• Work item: Set out exactly every line of the entries below, starting at the line that holds "let order := (s.part p).nextOrder" and stopping after the line that holds "YIELD (R157). -/".

• Source data:
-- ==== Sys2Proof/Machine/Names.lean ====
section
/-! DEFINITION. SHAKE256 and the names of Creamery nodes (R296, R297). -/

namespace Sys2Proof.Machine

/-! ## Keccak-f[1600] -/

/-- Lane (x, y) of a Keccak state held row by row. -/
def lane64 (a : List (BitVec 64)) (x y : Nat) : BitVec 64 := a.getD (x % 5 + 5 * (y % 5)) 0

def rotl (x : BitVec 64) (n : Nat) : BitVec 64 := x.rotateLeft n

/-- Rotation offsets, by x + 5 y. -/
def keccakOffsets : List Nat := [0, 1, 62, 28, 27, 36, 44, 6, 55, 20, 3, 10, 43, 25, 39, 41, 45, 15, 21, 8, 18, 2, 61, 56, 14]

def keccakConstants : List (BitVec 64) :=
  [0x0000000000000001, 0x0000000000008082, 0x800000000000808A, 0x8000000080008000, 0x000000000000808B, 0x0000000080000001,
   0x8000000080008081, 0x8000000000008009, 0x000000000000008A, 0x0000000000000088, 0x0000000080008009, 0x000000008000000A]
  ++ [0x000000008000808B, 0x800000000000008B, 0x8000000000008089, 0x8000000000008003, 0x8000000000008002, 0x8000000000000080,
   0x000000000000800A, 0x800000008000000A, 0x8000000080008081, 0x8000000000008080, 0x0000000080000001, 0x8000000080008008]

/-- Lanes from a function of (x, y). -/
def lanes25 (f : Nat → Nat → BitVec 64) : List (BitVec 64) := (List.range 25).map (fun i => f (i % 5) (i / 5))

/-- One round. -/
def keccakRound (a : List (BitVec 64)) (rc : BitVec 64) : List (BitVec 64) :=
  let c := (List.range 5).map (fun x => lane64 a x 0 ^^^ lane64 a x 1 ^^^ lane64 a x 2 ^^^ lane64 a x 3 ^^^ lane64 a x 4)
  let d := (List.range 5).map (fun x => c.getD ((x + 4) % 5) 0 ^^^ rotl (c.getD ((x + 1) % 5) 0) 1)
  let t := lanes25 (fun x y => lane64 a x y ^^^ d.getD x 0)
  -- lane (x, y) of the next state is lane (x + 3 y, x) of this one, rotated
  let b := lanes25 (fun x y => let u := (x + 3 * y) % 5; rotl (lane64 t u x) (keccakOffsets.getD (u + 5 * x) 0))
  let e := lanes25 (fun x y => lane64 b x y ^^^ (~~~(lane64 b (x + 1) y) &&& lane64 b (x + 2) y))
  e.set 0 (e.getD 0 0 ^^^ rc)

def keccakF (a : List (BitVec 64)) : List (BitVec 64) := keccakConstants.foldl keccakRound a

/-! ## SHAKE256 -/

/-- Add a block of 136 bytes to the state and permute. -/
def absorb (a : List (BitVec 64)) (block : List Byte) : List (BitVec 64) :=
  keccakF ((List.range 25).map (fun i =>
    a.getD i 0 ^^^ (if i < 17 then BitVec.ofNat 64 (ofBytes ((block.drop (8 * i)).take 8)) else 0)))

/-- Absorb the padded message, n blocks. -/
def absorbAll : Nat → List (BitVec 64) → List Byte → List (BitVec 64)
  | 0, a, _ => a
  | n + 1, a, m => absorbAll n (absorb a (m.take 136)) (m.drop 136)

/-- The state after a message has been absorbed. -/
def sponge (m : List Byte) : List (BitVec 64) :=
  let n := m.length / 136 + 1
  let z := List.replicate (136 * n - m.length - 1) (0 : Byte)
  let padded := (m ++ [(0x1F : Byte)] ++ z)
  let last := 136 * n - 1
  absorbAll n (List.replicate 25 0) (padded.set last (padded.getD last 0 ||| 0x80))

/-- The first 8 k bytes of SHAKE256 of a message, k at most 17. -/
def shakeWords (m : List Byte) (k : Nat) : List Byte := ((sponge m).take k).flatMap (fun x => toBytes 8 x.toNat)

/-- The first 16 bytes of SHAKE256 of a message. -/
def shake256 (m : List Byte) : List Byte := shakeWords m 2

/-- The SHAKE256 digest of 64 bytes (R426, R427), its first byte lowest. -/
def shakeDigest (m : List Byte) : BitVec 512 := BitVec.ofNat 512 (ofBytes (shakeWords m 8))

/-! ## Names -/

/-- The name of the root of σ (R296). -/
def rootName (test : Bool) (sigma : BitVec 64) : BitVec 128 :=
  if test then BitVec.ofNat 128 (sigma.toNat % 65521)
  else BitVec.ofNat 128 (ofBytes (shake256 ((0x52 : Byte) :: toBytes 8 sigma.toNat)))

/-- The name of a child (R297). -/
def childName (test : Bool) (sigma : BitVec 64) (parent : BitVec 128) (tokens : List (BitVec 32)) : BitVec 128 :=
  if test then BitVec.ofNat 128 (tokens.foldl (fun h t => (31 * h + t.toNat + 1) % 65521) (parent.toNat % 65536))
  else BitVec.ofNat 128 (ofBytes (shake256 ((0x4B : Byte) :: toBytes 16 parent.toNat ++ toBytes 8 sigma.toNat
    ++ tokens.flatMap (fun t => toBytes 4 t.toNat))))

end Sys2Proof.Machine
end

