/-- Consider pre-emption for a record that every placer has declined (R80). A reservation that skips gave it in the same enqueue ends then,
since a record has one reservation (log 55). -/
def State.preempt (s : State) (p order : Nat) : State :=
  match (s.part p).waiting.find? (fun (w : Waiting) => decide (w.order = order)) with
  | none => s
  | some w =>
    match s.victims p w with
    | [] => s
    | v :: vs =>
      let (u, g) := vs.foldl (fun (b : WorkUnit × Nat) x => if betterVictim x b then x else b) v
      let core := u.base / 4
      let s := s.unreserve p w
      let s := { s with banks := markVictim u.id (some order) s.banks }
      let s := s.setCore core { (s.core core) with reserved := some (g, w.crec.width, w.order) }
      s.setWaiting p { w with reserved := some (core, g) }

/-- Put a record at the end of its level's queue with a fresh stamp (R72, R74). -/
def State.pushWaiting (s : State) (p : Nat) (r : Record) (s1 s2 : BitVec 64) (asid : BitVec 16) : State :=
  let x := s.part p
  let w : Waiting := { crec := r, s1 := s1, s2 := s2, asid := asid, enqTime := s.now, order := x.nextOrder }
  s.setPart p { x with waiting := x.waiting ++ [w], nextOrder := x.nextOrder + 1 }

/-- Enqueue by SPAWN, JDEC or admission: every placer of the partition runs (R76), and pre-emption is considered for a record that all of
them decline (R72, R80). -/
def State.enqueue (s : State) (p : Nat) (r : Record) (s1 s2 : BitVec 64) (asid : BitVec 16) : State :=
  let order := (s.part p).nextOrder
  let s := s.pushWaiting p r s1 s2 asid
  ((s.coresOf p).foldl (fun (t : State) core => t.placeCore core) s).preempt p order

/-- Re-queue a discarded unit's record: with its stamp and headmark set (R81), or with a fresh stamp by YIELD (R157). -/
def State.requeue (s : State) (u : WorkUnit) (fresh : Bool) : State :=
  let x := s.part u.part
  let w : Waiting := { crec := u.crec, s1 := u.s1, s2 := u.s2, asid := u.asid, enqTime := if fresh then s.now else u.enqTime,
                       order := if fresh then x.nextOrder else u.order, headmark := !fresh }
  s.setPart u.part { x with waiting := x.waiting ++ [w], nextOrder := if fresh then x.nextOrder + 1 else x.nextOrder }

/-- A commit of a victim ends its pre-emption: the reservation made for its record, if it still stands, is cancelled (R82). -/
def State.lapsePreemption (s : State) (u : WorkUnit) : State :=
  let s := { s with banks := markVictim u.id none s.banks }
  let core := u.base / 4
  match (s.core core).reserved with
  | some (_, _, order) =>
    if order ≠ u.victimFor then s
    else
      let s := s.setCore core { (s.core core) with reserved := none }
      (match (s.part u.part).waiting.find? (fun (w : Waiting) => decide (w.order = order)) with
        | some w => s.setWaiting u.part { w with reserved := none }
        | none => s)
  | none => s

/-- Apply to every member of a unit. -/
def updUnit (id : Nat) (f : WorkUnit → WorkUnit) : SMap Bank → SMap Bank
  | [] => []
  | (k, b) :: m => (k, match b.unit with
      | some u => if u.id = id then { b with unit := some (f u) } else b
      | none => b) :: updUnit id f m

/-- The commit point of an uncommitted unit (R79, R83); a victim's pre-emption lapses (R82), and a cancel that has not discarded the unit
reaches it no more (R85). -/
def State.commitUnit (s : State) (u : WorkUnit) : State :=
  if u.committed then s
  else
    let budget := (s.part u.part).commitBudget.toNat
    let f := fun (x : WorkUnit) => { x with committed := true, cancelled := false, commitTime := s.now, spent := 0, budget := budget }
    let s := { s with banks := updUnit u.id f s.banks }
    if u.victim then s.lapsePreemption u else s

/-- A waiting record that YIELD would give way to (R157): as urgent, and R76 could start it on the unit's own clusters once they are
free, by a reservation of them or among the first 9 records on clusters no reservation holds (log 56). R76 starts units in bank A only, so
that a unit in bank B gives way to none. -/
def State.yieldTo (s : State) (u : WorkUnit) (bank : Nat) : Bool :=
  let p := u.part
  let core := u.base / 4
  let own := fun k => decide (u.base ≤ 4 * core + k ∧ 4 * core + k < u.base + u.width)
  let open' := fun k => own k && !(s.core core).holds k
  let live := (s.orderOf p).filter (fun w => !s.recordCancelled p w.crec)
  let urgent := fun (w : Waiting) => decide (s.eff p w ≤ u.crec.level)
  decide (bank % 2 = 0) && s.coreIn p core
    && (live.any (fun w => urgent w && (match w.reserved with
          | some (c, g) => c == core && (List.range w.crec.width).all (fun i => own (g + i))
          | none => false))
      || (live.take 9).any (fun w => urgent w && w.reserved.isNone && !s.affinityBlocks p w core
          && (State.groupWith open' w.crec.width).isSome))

* * *

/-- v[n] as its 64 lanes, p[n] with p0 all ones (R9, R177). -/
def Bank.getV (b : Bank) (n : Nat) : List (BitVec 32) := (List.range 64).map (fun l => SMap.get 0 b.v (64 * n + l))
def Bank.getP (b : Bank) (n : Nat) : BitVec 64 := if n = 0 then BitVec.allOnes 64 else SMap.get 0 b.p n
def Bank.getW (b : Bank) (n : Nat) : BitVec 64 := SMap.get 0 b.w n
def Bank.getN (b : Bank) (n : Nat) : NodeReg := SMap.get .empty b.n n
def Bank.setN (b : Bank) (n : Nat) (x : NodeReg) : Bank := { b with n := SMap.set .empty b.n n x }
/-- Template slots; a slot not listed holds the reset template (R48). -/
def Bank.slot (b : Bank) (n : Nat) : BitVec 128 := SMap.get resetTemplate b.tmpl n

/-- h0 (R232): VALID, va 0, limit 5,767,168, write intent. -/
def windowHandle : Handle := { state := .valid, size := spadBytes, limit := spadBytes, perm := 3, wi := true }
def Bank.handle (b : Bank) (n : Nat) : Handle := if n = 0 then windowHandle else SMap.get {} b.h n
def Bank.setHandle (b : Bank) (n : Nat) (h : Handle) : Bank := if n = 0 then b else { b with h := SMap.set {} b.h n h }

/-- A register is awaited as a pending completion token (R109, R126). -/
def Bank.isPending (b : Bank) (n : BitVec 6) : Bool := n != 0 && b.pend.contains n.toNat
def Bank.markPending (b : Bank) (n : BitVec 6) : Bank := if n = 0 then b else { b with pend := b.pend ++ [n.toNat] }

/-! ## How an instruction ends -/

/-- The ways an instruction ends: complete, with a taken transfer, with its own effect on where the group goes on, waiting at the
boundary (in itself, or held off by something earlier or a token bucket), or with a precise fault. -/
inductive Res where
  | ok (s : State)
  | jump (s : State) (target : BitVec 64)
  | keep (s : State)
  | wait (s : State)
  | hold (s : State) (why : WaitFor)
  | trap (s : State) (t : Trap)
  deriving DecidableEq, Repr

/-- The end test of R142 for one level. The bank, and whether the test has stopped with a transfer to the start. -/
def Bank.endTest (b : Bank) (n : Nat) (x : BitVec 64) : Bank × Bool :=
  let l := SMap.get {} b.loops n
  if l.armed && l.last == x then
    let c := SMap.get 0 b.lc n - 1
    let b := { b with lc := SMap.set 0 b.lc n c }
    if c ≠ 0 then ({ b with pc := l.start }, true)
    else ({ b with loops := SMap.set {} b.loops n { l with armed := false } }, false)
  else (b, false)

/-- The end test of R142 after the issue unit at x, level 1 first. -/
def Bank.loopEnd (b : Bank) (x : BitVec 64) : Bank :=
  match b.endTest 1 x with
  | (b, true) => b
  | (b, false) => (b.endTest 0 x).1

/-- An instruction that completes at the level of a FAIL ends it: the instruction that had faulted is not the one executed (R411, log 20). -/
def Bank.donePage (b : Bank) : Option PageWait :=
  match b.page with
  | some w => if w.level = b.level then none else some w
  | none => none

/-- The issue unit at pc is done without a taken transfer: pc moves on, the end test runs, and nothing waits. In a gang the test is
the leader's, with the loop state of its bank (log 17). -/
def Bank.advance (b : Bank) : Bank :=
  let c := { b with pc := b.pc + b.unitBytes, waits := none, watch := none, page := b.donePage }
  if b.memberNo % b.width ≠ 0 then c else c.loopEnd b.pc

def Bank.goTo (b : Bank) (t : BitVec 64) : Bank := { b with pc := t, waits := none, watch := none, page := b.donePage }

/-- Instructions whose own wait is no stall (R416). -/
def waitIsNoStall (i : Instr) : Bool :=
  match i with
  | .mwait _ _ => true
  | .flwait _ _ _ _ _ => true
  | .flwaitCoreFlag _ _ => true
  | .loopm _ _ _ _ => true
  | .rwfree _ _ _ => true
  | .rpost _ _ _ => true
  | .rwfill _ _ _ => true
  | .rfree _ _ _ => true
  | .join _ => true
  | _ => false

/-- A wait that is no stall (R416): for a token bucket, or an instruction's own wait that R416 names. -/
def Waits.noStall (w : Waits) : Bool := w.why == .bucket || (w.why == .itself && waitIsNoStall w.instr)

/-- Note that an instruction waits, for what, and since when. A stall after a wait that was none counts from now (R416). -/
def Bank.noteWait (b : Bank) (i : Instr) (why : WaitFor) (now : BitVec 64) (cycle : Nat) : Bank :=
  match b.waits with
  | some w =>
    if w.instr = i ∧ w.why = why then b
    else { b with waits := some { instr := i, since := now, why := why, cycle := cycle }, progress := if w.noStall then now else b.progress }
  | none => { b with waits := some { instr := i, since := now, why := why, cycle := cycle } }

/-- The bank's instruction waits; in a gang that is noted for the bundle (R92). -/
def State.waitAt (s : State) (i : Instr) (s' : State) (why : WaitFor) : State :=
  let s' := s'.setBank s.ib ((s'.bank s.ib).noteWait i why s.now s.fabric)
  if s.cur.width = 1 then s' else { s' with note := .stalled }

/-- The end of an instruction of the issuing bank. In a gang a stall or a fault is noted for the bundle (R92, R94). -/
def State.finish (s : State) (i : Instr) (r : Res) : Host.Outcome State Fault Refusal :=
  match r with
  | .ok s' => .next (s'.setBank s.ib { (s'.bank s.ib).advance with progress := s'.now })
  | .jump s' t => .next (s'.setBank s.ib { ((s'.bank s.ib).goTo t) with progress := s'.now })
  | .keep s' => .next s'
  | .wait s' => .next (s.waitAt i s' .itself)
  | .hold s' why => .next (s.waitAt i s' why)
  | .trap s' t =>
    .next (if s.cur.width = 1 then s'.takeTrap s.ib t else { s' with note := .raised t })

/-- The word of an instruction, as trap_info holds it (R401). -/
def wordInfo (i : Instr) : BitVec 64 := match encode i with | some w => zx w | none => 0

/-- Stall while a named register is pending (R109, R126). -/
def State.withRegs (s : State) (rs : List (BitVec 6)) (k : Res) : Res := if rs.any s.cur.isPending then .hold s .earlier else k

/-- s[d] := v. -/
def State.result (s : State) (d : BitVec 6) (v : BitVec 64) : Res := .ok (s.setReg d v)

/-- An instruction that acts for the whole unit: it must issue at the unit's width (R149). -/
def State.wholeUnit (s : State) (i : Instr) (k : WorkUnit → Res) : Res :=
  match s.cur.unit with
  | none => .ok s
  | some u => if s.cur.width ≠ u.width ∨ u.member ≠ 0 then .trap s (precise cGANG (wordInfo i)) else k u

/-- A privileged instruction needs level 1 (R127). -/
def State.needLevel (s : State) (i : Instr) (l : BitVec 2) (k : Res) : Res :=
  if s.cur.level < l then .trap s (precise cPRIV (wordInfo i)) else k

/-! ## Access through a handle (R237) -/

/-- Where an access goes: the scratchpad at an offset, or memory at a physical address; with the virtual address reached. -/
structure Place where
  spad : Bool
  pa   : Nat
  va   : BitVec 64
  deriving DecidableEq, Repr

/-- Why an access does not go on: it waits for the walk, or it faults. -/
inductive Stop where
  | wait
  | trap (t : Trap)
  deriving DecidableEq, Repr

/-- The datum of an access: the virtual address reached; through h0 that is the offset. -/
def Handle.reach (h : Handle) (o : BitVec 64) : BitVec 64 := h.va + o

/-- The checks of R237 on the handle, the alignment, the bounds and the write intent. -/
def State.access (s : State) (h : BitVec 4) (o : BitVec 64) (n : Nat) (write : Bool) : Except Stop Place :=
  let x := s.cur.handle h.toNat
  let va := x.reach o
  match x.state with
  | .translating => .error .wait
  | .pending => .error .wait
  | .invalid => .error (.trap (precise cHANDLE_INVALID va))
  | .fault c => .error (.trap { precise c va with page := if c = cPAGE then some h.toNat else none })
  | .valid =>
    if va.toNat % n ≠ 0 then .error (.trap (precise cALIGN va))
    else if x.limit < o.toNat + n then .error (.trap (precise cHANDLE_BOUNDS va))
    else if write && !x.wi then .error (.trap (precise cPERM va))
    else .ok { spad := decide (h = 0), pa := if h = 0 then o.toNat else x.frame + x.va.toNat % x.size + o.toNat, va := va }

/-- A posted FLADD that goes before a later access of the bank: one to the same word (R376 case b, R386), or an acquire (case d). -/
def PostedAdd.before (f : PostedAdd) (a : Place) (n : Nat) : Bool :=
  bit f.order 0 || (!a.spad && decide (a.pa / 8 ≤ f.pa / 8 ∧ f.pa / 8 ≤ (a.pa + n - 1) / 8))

• Solved exercise:
  let order := (s.part p).nextOrder
  let s := s.pushWaiting p r s1 s2 asid
  ((s.coresOf p).foldl (fun (t : State) core => t.placeCore core) s).preempt p order

/-- Re-queue a discarded unit's record: with its stamp and headmark set (R81), or with a fresh stamp by YIELD (R157). -/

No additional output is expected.